Читаем Прощание из ниоткуда. Книга 1: Памятное вино греха полностью

Блаженная истома сморила Влада. Алый закат дотлевал над горизонтом, вода кротко поплескивалась чуть не у самых ног, потаенно гудели неподалеку установки опреснительного завода. Заполняясь глубиной и умиротворенностью окружающего, он, словно перенасыщенная губка, бездумно впитывал в себя неторопливую, с долгими паузами речь напарника:

— Держись за меня, малый, не пропадешь. Я, брат, с двенадцати лет бегаю, одних судимостей пять штук собрал и все по делу. Что-что, а кусок хлеба достать сумею, век свободы не видать. А сюда, в Азию, уже по третьему кругу захожу, в первый раз еще до войны был, место хлебное, фраеров — хоть отбавляй, жить можно. Потом в войну с госпиталем на том же «Багирове» привозили, после ранения отлеживался…

— А ты и воевал, значит?

— Воевал! Скажешь тоже. Два раза навылет прошило. Один раз винтовочной, другой раз разрывной. И в плену тоже коптел, недолго только, в побег ушел, под Прагой довоевывал. Меня потом учиться посылали, только мне это дело без пользы. Я вольный казак, свободу люблю. Пускай Сталин думает — у него голова большая, а мне и неучёному хорошо. Вот только с прошлого года грудью слабеть стал, кашель заедает — сил нет. Говорят, здесь вода недалеко есть, лечит. Верная братва адресок дала, поеду попробую. Попытка — не убыток. — По ту сторону города возник, нарастая, протяжный паровозный гудок. — Ашхабадский-скорый карячится, через три часа обратным ходом пойдет. Устроим-ка дежурный перекур с дремотой и айда на вокзал…

Поздним вечером Ашхабадский-скорый уносил их сквозь остывшие пески в заманчивую неизвестность долгой пустыни. Лежа внизу, на «собачьем» ящике, Влад засыпал, насквозь пронизанный обезвоженным ветром ночных Каракумов, под ликующую песню вагонных колес: «Лежи и спи, лежи и спи, лежи и спи…»

Здравствуй, Азия, летящие сквозь ночь приветствуют тебя!..

Серый, Серёга, Сергей! Его связь с тобой отныне и навсегда сделалась нерасторжимой. Может быть, теперь, в третьей части жизни, эти стремительные два года и покажутся ему порой лишь кратким сполохом, далекой зарницей, резким росчерком падучей звезды в будничной мгле позади, но всякий раз, едва он вспомнит о них, сердце в нем упоенно зайдется, распахиваясь прошлому. И он отчетливо представит себе каждый день, каждый час, каждую минуту этих быстрых лет от той трапезы в Красноводске до того знойного полдня в подвале Таганской тюрьмы, когда хмурый конвой развел вас по разным этапам, которые уже не пересеклись.

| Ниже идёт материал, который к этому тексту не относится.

-- ==== Sys2Proof/Machine/RegMap.lean ====
section
/-! DEFINITION. The register map of BAR0 (chapter 16): the offset of every register, the place of every field, the
access codes and the reset values, as the register tables of chapters 3 to 16 give them. The Kembemel DVSEC registers
(Table 6-7) live in configuration space; the model keeps them beside BAR0 at offsets from 0x400_0000 (log 8). -/

namespace Sys2Proof.Machine

/-- A field of a register: its lowest bit and its width. -/
structure Fld where
  lo : Nat
  width : Nat
  deriving DecidableEq, Repr

/-- The value of a field in a register word. -/
def Fld.get (f : Fld) (w : Word32) : Nat := (w.toNat >>> f.lo) % 2 ^ f.width

/-- A register word with one field replaced by the low bits of `v`. -/
def Fld.put (f : Fld) (w : Word32) (v : Nat) : Word32 :=
  let m : Word32 := BitVec.ofNat 32 ((2 ^ f.width - 1) <<< f.lo)
  (w &&& ~~~ m) ||| (BitVec.ofNat 32 ((v % 2 ^ f.width) <<< f.lo))

/-- The bits of a register word that a field covers. -/
def Fld.mask (f : Fld) : Word32 := BitVec.ofNat 32 ((2 ^ f.width - 1) <<< f.lo)

/-- One row of the register index (Table 16-6): the register's base offset, the strides and counts of its indices, its
reset value, and the bits that carry each access code of R9. `lock` is the offset of the block's lock register. -/
structure RegRow where
  name : String
  base : Nat
  dims : List (Nat × Nat)
  reset : Nat
  rw : Nat
  rwl : Nat
  rw1c : Nat
  rw1s : Nat
  wo : Nat
  rc : Nat
  lock : Option Nat
  deriving DecidableEq, Repr

/-- Does the distance `r` from a register's base name one of its instances? -/
def dimsMatch : List (Nat × Nat) → Nat → Bool
  | [], r => r == 0
  | (s, c) :: t, r => decide (r / s < c) && dimsMatch t (r % s)

/-- Does a row hold the register at this offset? -/
def RegRow.holds (x : RegRow) (off : Nat) : Bool := decide (x.base ≤ off) && dimsMatch x.dims (off - x.base)
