/-- The Orangery. `higher` holds the grants that wait for HIGHER_GRANTS; `ceil` is the ceiling C of the latest lease period in 1/1,024 W,
`budget` its budget B in 1/16 W, `lowAt` when a lower grant was last sent; `hazQuiesce` is a cause of R52;
`pReq` is P_req of R493 in 1/16 W, `predAt` when PRED_FAULT was last raised,
`relAt` when the clamp was last released, `pkgTemp` the readings of MR4_TEMPERATURE_READ;
`model` and `nextModel` are the predictor's loaded and accepted blobs, `run` the outputs of a run that has not completed,
`ready` those that wait for the next sample, `out` those in effect, `past` earlier 1 s forecasts with their time. -/
structure Org where
  sensors : Tab Sensor
  pairs : Tab SPair
  zones : Tab Zone
  pavs : Tab OrgPav
  higher : List (Nat × Nat)
  flowHist : List Nat
  flowLow : Nat
  flowFe : Bool
  flowOk : Option Nat
  lastWet : Option Nat
  leakAck : Bool
  warn : Nat
  hazQuiesce : Bool
  kwLoad : List Nat
  model : Option Bytes
  nextModel : Option Bytes
  run : Option (List Nat)
  ready : Option (List Nat)
  out : Option (List Nat)
  past : List (Nat × List Nat)
  raised : Nat
  ceil : Nat
  budget : Nat
  lowAt : Option Nat
  flowSent : Nat
  pReq : Nat
  capSent : Nat
  flowSentAt : Nat
  predAt : Option Nat
  relAt : Option Nat
  pkgTemp : Tab (BitVec 16)
  isoSeq : Option (Byte × Byte)
  deriving DecidableEq, Repr

/-- The heartbeat watchdog: the clock at the last edge and the edges of the present run (R661). -/
structure Hb where
  last : Option Nat
  run : Nat
  deriving DecidableEq, Repr

/-! ### Thermal bus (chapter 12) -/

/-- A controller: the mailbox on the bus with its frame, mailboxes updated meanwhile (R559), the receive FIFO with the filter
that took each frame, whether recovery from bus-off runs, and the µs left of the 11 recessive bits before a frame may start (R556). Mailbox contents and states stand in their registers. -/
structure Can where
  onBus : Option (Nat × CanFrame)
  again : List Nat
  fifo : List (CanFrame × Nat)
  recovering : Bool
  quiet : Nat
  deriving DecidableEq, Repr

/-- The network time line: NT is `t` at local count `l`, with rate `num / den`; `slew` is the difference still taken up and the
count at which it was taken (R575, R576). -/
structure TimeLine where
  t : Nat
  l : Nat
  num : Nat
  den : Nat
  slew : Int
  slewAt : Nat
  deriving DecidableEq, Repr

/-- The time service (R574 to R577): CYCLE and sync mark of the latest TIME_REF, the latest pair and its time, the running line, the master's
base (NT and local count at TIME_SET), CYCLE of the next TIME_REF sent, the sync mark of the one on the bus and of the previous one. -/
structure TimeSvc where
  last : Option (BitVec 8 × Nat)
  pair : Option (Nat × Nat)
  pairAt : Option Nat
  line : Option TimeLine
  valid : Bool
  setNt : Nat
  setAt : Nat
  cycle : BitVec 8
  sofAt : Option Nat
  sentAt : Option Nat
  ntHi : Nat
  peers : Tab (Option Nat)
  deriving DecidableEq, Repr

/-! ### Gatehouse (chapter 13) -/

/-- A journal record (Table 13-6). -/
structure JRec where
  seq : Nat
  key : Nat
  kind : Nat
  value : Nat
  keyHash : BitVec 256
  check : BitVec 128
  deriving DecidableEq, Repr

/-- The staging session (R604, R605): owner, KIND, total length, staged bytes, clock at the latest staging command. -/
structure Staging where
  owner : Mbx
  kind : Nat
  total : Nat
  data : Tab Byte
  since : Nat
  deriving DecidableEq, Repr

/-- What an SPDM requester has negotiated over one transport: version, its greatest message, whether algorithms are agreed and
whether the hash is SHA3-384; and a response that goes out in chunks. -/
structure SpdmConn where
  version : Option Nat
  xfer : Option Nat
  sha3 : Option Bool
  large : Option (Nat × Nat × Bytes)
  deriving DecidableEq, Repr

/-- A session: identifier, transport, whether FINISH has completed it, the secret of its key exchange, the keys in force for requests and
responses, and the number of the next sealed response (R594). -/
structure SpdmSession where
  id : Nat
  tr : SpdmTr
  open_ : Bool
  secret : Bytes
  reqKey : BitVec 256
  rspKey : BitVec 256
  rspSeq : Nat
  deriving DecidableEq, Repr

/-- The attestation key: the random draw it was generated from, its next index, and the index of the identity key that
certifies it (R588). -/
structure AttestKey where
  draw : Nat
  next : Nat
  cert : Nat
  deriving DecidableEq, Repr

/-- What trace has seen of a Pavilion (R609): the queue and sequence of its share, whether it stalls, its count of faults and its lease. -/
structure TracePav where
  run : Option (Nat × Nat)
  stalled : Bool
  faults : Nat
  lease : Nat
  deriving DecidableEq, Repr

/-- The Gatehouse. `ds` is the device secret once it is reconstructed (R584). `phase` is GHM_STATUS.PHASE; `image`, `config`, `owner`, `journal` stand in flash, `run` is the header of the
running image, `conf` the configuration applied; `ident` is the next index of the identity key, `attest` the attestation key, `signing` whether signature requests are served, `wait` the mailboxes whose GO waits; `journal` is the
flash sector in use (R591); `tracePavs` and `traceHaz` are what trace has seen of Pavilions and hazards. -/
structure Gate where
  phase : Nat
  up : Bool
  ds : Option (BitVec 256)
  image : Option Bytes
  run : Option Bytes
  config : Option Bytes
  conf : Option Bytes
  owner : Option Bytes
  journal : List JRec
  ident : Nat
  attest : Option AttestKey
  signing : Bool
  staging : Option Staging
  wait : List Mbx
  i3cConn : SpdmConn
  doeConn : SpdmConn
  sessions : List SpdmSession
  nextSess : Nat
  i3c : Option (BitVec 7)
  traceBase : Word64
  traceSize : Nat
  traceIx : Nat
  tracePavs : Tab TracePav
  traceHaz : Nat
  deriving DecidableEq, Repr

/-! ### Clocks, supply and start (chapter 14) -/

/-- The clocks: consecutive good windows and the clock of the latest bad window of each source, domains whose islands have not
relocked (R617), domains without a clock (R620), closed gates (bits of CKP_GATE), and the CKP_CLKOBS in effect (R626). -/
structure Clk where
  good : Tab Nat
  bad : Tab (Option Nat)
  pend : Option Nat
  relock : List Nat
  dead : List Nat
  gated : List Nat
  obs : Word32
  deriving DecidableEq, Repr

/-- The supply: phases of the hold-up that have ended, PWRGOOD, and the branches of Table 1-5 that are powered. -/
structure Supply where
  holdup : Option Nat
  pwrgood : Bool
  alwaysOn : Bool
  valve : Bool
  link : Bool
  memory : Bool
  compute : Bool
  deriving DecidableEq, Repr

/-- A start (Table 14-6): its reset kind as CKP_RESET_CAUSE gives it, whether it runs, the phases that have ended, whether a
reason has been recorded for it (R640), and the clock at the end of Always-on up. -/
structure Start where
  kind : Nat
  running : Bool
  qualified : Bool
  alwaysOn : Bool
  selfTest : Bool
  released : Bool
  trained : Bool
  keys : Bool
  compute : Bool
  recorded : Bool
  upAt : Option Nat
  deriving DecidableEq, Repr

/-! ### The core pair and the Sundial (chapter 15) -/

/-- What the Gatehouse keeps of a core: missed heartbeats, times of its declarations, whether debug halts it. -/
structure CoreRec where
  miss : Nat
  fails : List Nat
  halt : Bool
  deriving DecidableEq, Repr

/-- The core pair: the two cores, consecutive mismatches, whether the known-answer test is due, matching records and restarts of
a SYNCING core, whether its copy is made, a swap requested for the next sample, the core that takes over, and whether the
active core has failed a test. -/
structure Pair where
  a : CoreRec
  b : CoreRec
  mism : Nat
  testDue : Bool
  matches_ : Nat
  restarts : Nat
  copied : Bool
  swap : Bool
  takeOver : Option Nat
  actFail : Bool
  deriving DecidableEq, Repr

/-- A trigger that has fired and whose record is not made yet: number and CONTEXT. -/
abbrev Fired := Nat × Word32

/-- A Sundial record (Table 15-7). -/
structure SunRec where
  seq : Nat
  pcycle : Nat
  opsec : Nat
  trigger : Nat
  list : Nat
  nreg : Nat
  flags : Nat
  nt48 : Nat
  gen : Nat
  ctx : Nat
  supp : Nat
  lost : Nat
  usec : Nat
  vals : List Word32
  deriving DecidableEq, Repr
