-- ==== Sys2Proof/Machine/Pavilion.lean ====
section
/-! DEFINITION. Taking a Pavilion fault as one shared operation, reporting it to the queue engine, and issuing a kernel
instruction (R118, R121 to R125, R185 to R188). -/

namespace Sys2Proof.Machine

/-- The fault codes of Table 3-19. -/
def faultNum : FaultCode → Nat
  | .none => 0x00 | .illegal => 0x01 | .reservedField => 0x02 | .format => 0x03 | .shape => 0x04 | .bedRange => 0x05
  | .alignment => 0x06 | .access => 0x07 | .eventOverflow => 0x08 | .shareLimit => 0x09 | .eventSources => 0x0A
  | .remote => 0x0B | .memory => 0x0C | .bedEcc => 0x10 | .stewardCheck => 0x11 | .engineCheck => 0x12 | .island => 0x13

/-- The completion status a program or environment fault gives (Table 3-19). -/
def faultStatus : FaultCode → Nat
  | .format => 0x20 | .access => 0x31 | .shareLimit => 0x7F | .remote => 0x40 | .memory => 0x50 | .none => 0x00 | _ => 0x21

/-- Is it a hardware fault, handled by replay (Table 3-19)? -/
def isHardware : FaultCode → Bool
  | .bedEcc | .stewardCheck | .engineCheck | .island => true
  | _ => false

/-! ### Accepted descriptors of a queue -/

/-- Change the accepted descriptor with a sequence number. -/
def Dev.updExec (d : Dev) (q seq : Nat) (f : Exec → Exec) : Dev :=
  d.updQueue q (fun x => { x with execs := updFirst (fun e => e.seq == seq) f x.execs })
/-- The accepted, uncommitted descriptor with a sequence number. -/
def Dev.exec? (d : Dev) (q seq : Nat) : Option Exec := (d.queue q).execs.find? (fun e => e.seq == seq)
/-- Set the state of one named share, by logical index. -/
def Exec.setShare (e : Exec) (l : Nat) (st : ShareSt) : Exec :=
  { e with shares := e.shares.map (fun s => if s.1 = l then (l, st) else s) }

/-! ### Faults -/

/-- Record a fault in the Pavilion's window and raise PAV_FAULT_EVT (R187). -/
def Dev.recordFault (d : Dev) (p : Nat) (code : FaultCode) (pc : BitVec 22) (word : Word64) : Dev :=
  let d := d.setFld (Reg.PAV_FAULT p) F.PAV_FAULT_PC pc.toNat
  let d := d.setFld (Reg.PAV_FAULT p) F.PAV_FAULT_CODE (faultNum code)
  let d := d.setReg (Reg.PAV_FAULT_INSN_LO p) (BitVec.ofNat 32 (word.toNat % 2 ^ 32))
  let d := d.setReg (Reg.PAV_FAULT_INSN_HI p) (BitVec.ofNat 32 (word.toNat / 2 ^ 32))
  d.raise (Reg.PAV_FAULT_EVT p)

/-- Report a program or environment fault of a share: the status of the share of lowest RANK stands (R188). -/
def Dev.reportFault (d : Dev) (s : Share) (code : FaultCode) (pc : BitVec 22) : Dev :=
  d.updExec s.q s.seq (fun e =>
    let e := e.setShare s.lpav .stopped
    match e.faultRank with
    | some r => if r ≤ s.rank then e else
        { e with status := faultStatus code, fault := faultNum code, lpav := s.lpav, pc := pc.toNat, faultRank := some s.rank }
    | none => { e with status := faultStatus code, fault := faultNum code, lpav := s.lpav, pc := pc.toNat, faultRank := some s.rank })

/-- Taking a program or environment fault: the steward stops at an instruction boundary, records the fault, raises the
event and reports to the queue engine (R185 to R188). -/
def Dev.takeFault (d : Dev) (p : Nat) (code : FaultCode) (pc : BitVec 22) (word : Word64) : Dev :=
  let x := d.pav p
  let d := d.recordFault p code pc word
  let d := d.setPav p { x with faulted := true, block := none, deferred := none }
  match x.share with
  | some s => d.reportFault s code pc
  | none => d

/-! ### Issue -/

/-- Does a share run on a Pavilion: it is not stopped, and no clamp, quiesce, debug halt or missing clock stalls it (R35, R50, R52)? -/
def Dev.running (d : Dev) (p : Nat) : Bool :=
  let x := d.pav p
  x.share.isSome && !x.faulted && !x.stopped && !x.halted && !x.clearing && !x.withdrawn && !x.settling && !d.quiesced && d.computeOn
/-- May the steward of a Pavilion issue: its share runs and nothing it waits for blocks it? -/
def Dev.canIssue (d : Dev) (p : Nat) : Bool := d.running p && (d.pav p).block.isNone
/-- The voltage of a Pavilion's supply rail in mV: that of its factory table, 0 while the compute branch is off (R28, R181). -/
def Dev.railMv (d : Dev) (p : Nat) : Nat := if d.sup.compute then Config.railMv p (d.pav p).rail else 0

/-- Is the program counter at a word of the code image (R125)? -/
def Pav.pcOk (x : Pav) : Bool :=
  match x.share with
  | some s => decide (s.code.toNat ≤ x.pc.toNat ∧ x.pc.toNat + 8 ≤ s.code.toNat + s.codeLen) && x.pc.toNat % 8 == 0
  | none => false

/-- The word in the bed at the program counter. -/
def Pav.word (x : Pav) : Word64 := BitVec.ofNat 64 (leNat (x.bedRead x.pc.toNat 8))

/-- The program counter as a bed address. -/
def Pav.pc22 (x : Pav) : BitVec 22 := x.pc.setWidth 22


/-- An effect on the Pavilion alone. -/
def Dev.onPav (d : Dev) (p : Nat) (f : Pav → Eff Pav) : Eff Dev :=
  match f (d.pav p) with
  | .ok x => .ok (d.setPav p x)
  | .error c => .error c

/-- Count corrected bed errors of a read (R112). -/
def Dev.bedCorrected (d : Dev) (p n : Nat) : Dev :=
  if n = 0 then d else d.bump (Reg.PAV_BED_ECC p) F.PAV_BED_ECC_CORRECTED n

/-- The steward issues one word of Pavilion `p`: a deferred fault stops it first (R186); a fetch outside the code image
is ILLEGAL (R125); the bed errors corrected on the way are counted (R112), and the effect is whole or a fault is taken before any
of it (R118, R186). -/
def Dev.issue (d : Dev) (p ce : Nat) (word : Word64) (bad : Option FaultCode) (eff : Dev → Eff Dev) : Dev :=
  if !d.canIssue p then d
  else
    let x := d.pav p
    match x.deferred with
    | some (c, pc, w) => d.takeFault p c pc w
    | none =>
      if !x.pcOk then (d.bedCorrected p ce).takeFault p .illegal x.pc22 x.word
      else
        let d := d.bedCorrected p ce
        match bad with
        | some c => d.takeFault p c x.pc22 word
        | none =>
          match eff d with
          | .ok d => d
          | .error c => d.takeFault p c x.pc22 word

/-- A data-movement instruction of a share has left the outstanding list. -/
def Pav.dropXfer (x : Pav) (id : Nat) : Pav := { x with xfers := x.xfers.filter (fun t => t.id != id) }

/-- Defer a fault that a report brings for an outstanding transfer; the first report stands (R186). A steward that
waits stands at an instruction boundary and stops at once. -/
def Dev.deferFault (d : Dev) (p id : Nat) (code : FaultCode) : Dev :=
  let x := d.pav p
  match x.xfers.find? (fun t => t.id == id) with
  | none => d
  | some t =>
    let x := x.dropXfer id
    if x.faulted then d.setPav p x
    else if x.block.isSome && x.deferred.isNone then (d.setPav p x).takeFault p code t.pc t.word
    else d.setPav p { x with deferred := match x.deferred with | some e => some e | none => some (code, t.pc, t.word) }

/-- Signal a counter of the Pavilion: a sum above 0xFFFF_FFFF stops the receiving share (R176). -/
def Dev.addEvent (d : Dev) (p : Nat) (evn : BitVec 6) (n : Word32) : Dev :=
  let x := d.pav p
  if (x.evc evn).toNat + n.toNat < 2 ^ 32 then d.setPav p (x.setEvc evn (x.evc evn + n))
  else if x.share.isSome && !x.faulted then d.takeFault p .eventOverflow x.pc22 x.word
  else d

end Sys2Proof.Machine
end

Но, надо думать, предназначенное расставанье обещает встречу впереди! Надо думать.

3

Четыре глинобитные, в остриях битого стекла по верху стены колонии почти на целый человеческий рост возвышались над остальной частью города, и поэтому казалось, что за ними ничего нет — сквозная пустота, песок и небо. И только дневной гомон на расположенном вблизи зоны саксаульном складе да похоронные всплески сопредельного с ним кладбища напоминали о не замирающей за оградой жизни провинциальной столицы.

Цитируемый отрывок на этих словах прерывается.